theorem fireSnap_cur (s : State) (src : SnapSource) (part tag place : Nat) : (fireSnap s src part tag place).cur = s.cur := by
  unfold fireSnap recordFiring
  repeat' split
  all_goals rfl
theorem foldl_fireWatch_cur (ls : List Nat) (s : State) : (ls.foldl (fun s l => fireWatch s (watchLine l)) s).cur = s.cur :=
  (Performed.foldl (fun s _ => Performed.fireWatch s _) ls s).cur
theorem reportCtx_cur (s : State) (code cause id : Nat) (addr : Word) : (reportCtx s code cause id addr).cur = s.cur := by
  unfold reportCtx report appendReport
  dsimp only
  split
  · exact fireSnap_cur ..
  · split
    · exact (foldl_fireWatch_cur _ _).trans ((Performed.memWrite _ ..).cur.trans (fireSnap_cur ..))
    · exact fireSnap_cur ..
theorem takeTrap_cur (id : Nat) (t : Trap) (s : State) : (takeTrap id t s).cur = s.cur := by
  unfold takeTrap
  dsimp only
  split
  · rw [reportCtx_cur, modCtx_cur, fireSnap_cur]
  · rw [modCtx_cur, fireSnap_cur]

/-- The issuing context after a report about it: it may have lost a watch's fire, and nothing else. -/
theorem me_reportCtx (s : State) (code cause id : Nat) (addr : Word) :
    me (reportCtx s code cause id addr) = { me s with watchFired := (me (reportCtx s code cause id addr)).watchFired } := by
  have h := reportCtx_watchOnly s code cause id addr s.cur
  rwa [me, reportCtx_cur]

section
variable {e p sk : Bool} {s : State} {t : Word} (hclean : s.OwnClean)
  (htarget : tretTarget sk s = .ok t) (hstuck : framesStuck s s.cur t (me s).held = none)
include hclean htarget hstuck

theorem execTret_runs : execTret e p sk s = .next (if (me s).ckptHeld then takeHeldCkpt s.cur t s else returnTo e p t s) := by
  have hgood : (!s.poison.isEmpty && isPoison s (.xreg s.cur 0x09)) = false := by rw [(hclean 0x09).2, Bool.and_false]
  simp only [execTret, hgood, htarget, hstuck, Bool.false_eq_true, if_false]

end

/-- The context of a return, but for where it goes. -/
def returned (s : State) (t : Word) (c : Ctx) : Ctx :=
  { leaveHandler c with held := (popFrame s s.cur t (me s).held).2, qadvLeft := (popFrame s s.cur t (me s).held).1.adv }

theorem returnTo_goes (e : Bool) (t : Word) (s : State) :
    PassedOver (returned s t (me s)) s (returnTo e false t s) ∧ GoesTo e t (returnTo e false t s) := by
  let u := onMe (onMe s (returned s t)) fun c =>
    { c with jump := some t, back := ((popFrame s s.cur t (me s).held).1.rest.map fun h => h.jump :: h.back).getD [] }
  have htouch : Touched s u := (touched_onMe s _).trans (touched_onMe _ _)
  have hme : me u = { returned s t (me s) with jump := some t, back := ((popFrame s s.cur t (me s).held).1.rest.map fun h => h.jump :: h.back).getD [] } := by
    rw [me_onMe, me_onMe]
  obtain ⟨hown, hplace⟩ := htouch.retire e 4
  have heq : returnTo e false t s = retire e 4 u := rfl
  rw [heq]
  refine ⟨⟨hown, Ctx.PlaceOnly.trans (by rw [hme]; rfl) hplace, by rw [retire_poison]; rfl⟩, retire_goesTo _ e 4 (by rw [hme])⟩

theorem returnTo_stops (e : Bool) (t : Word) (s : State) :
    let u := returnTo e true t s
    (me u).run = .stopped ∧ (me u).pc = t ∧ bitAt (me u).xstat 0 = false ∧ (me u).s = (me s).s := by
  dsimp only
  have heq : ∃ f cause addr, returnTo e true t s = reportCtx (onMe (onMe s (returned s t)) f) 2 cause s.cur addr ∧
      f (returned s t (me s)) = { enterAt t (returned s t (me s)) with
        run := .stopped, stopHeld := (popFrame s s.cur t (me s).held).1.rest, trapped := false, syncGo := false } :=
    ⟨_, _, _, rfl, rfl⟩
  obtain ⟨f, cause, addr, heq, hf⟩ := heq
  rw [heq, me_reportCtx, me_onMe, me_onMe, hf]
  exact ⟨rfl, rfl, bitAt_setBit_same _ _ (by decide), rfl⟩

::::::::

Keep only the lines from the line with "have hme : me" to the end of the records above, and repeat them exactly.

**ANSWER TO THE EXERCISE:**
  have hme : me u = { returned s t (me s) with jump := some t, back := ((popFrame s s.cur t (me s).held).1.rest.map fun h => h.jump :: h.back).getD [] } := by
    rw [me_onMe, me_onMe]
  obtain ⟨hown, hplace⟩ := htouch.retire e 4
  have heq : returnTo e false t s = retire e 4 u := rfl
  rw [heq]
  refine ⟨⟨hown, Ctx.PlaceOnly.trans (by rw [hme]; rfl) hplace, by rw [retire_poison]; rfl⟩, retire_goesTo _ e 4 (by rw [hme])⟩

theorem returnTo_stops (e : Bool) (t : Word) (s : State) :
    let u := returnTo e true t s
    (me u).run = .stopped ∧ (me u).pc = t ∧ bitAt (me u).xstat 0 = false ∧ (me u).s = (me s).s := by
  dsimp only
  have heq : ∃ f cause addr, returnTo e true t s = reportCtx (onMe (onMe s (returned s t)) f) 2 cause s.cur addr ∧
      f (returned s t (me s)) = { enterAt t (returned s t (me s)) with
        run := .stopped, stopHeld := (popFrame s s.cur t (me s).held).1.rest, trapped := false, syncGo := false } :=
    ⟨_, _, _, rfl, rfl⟩
  obtain ⟨f, cause, addr, heq, hf⟩ := heq
  rw [heq, me_reportCtx, me_onMe, me_onMe, hf]
  exact ⟨rfl, rfl, bitAt_setBit_same _ _ (by decide), rfl⟩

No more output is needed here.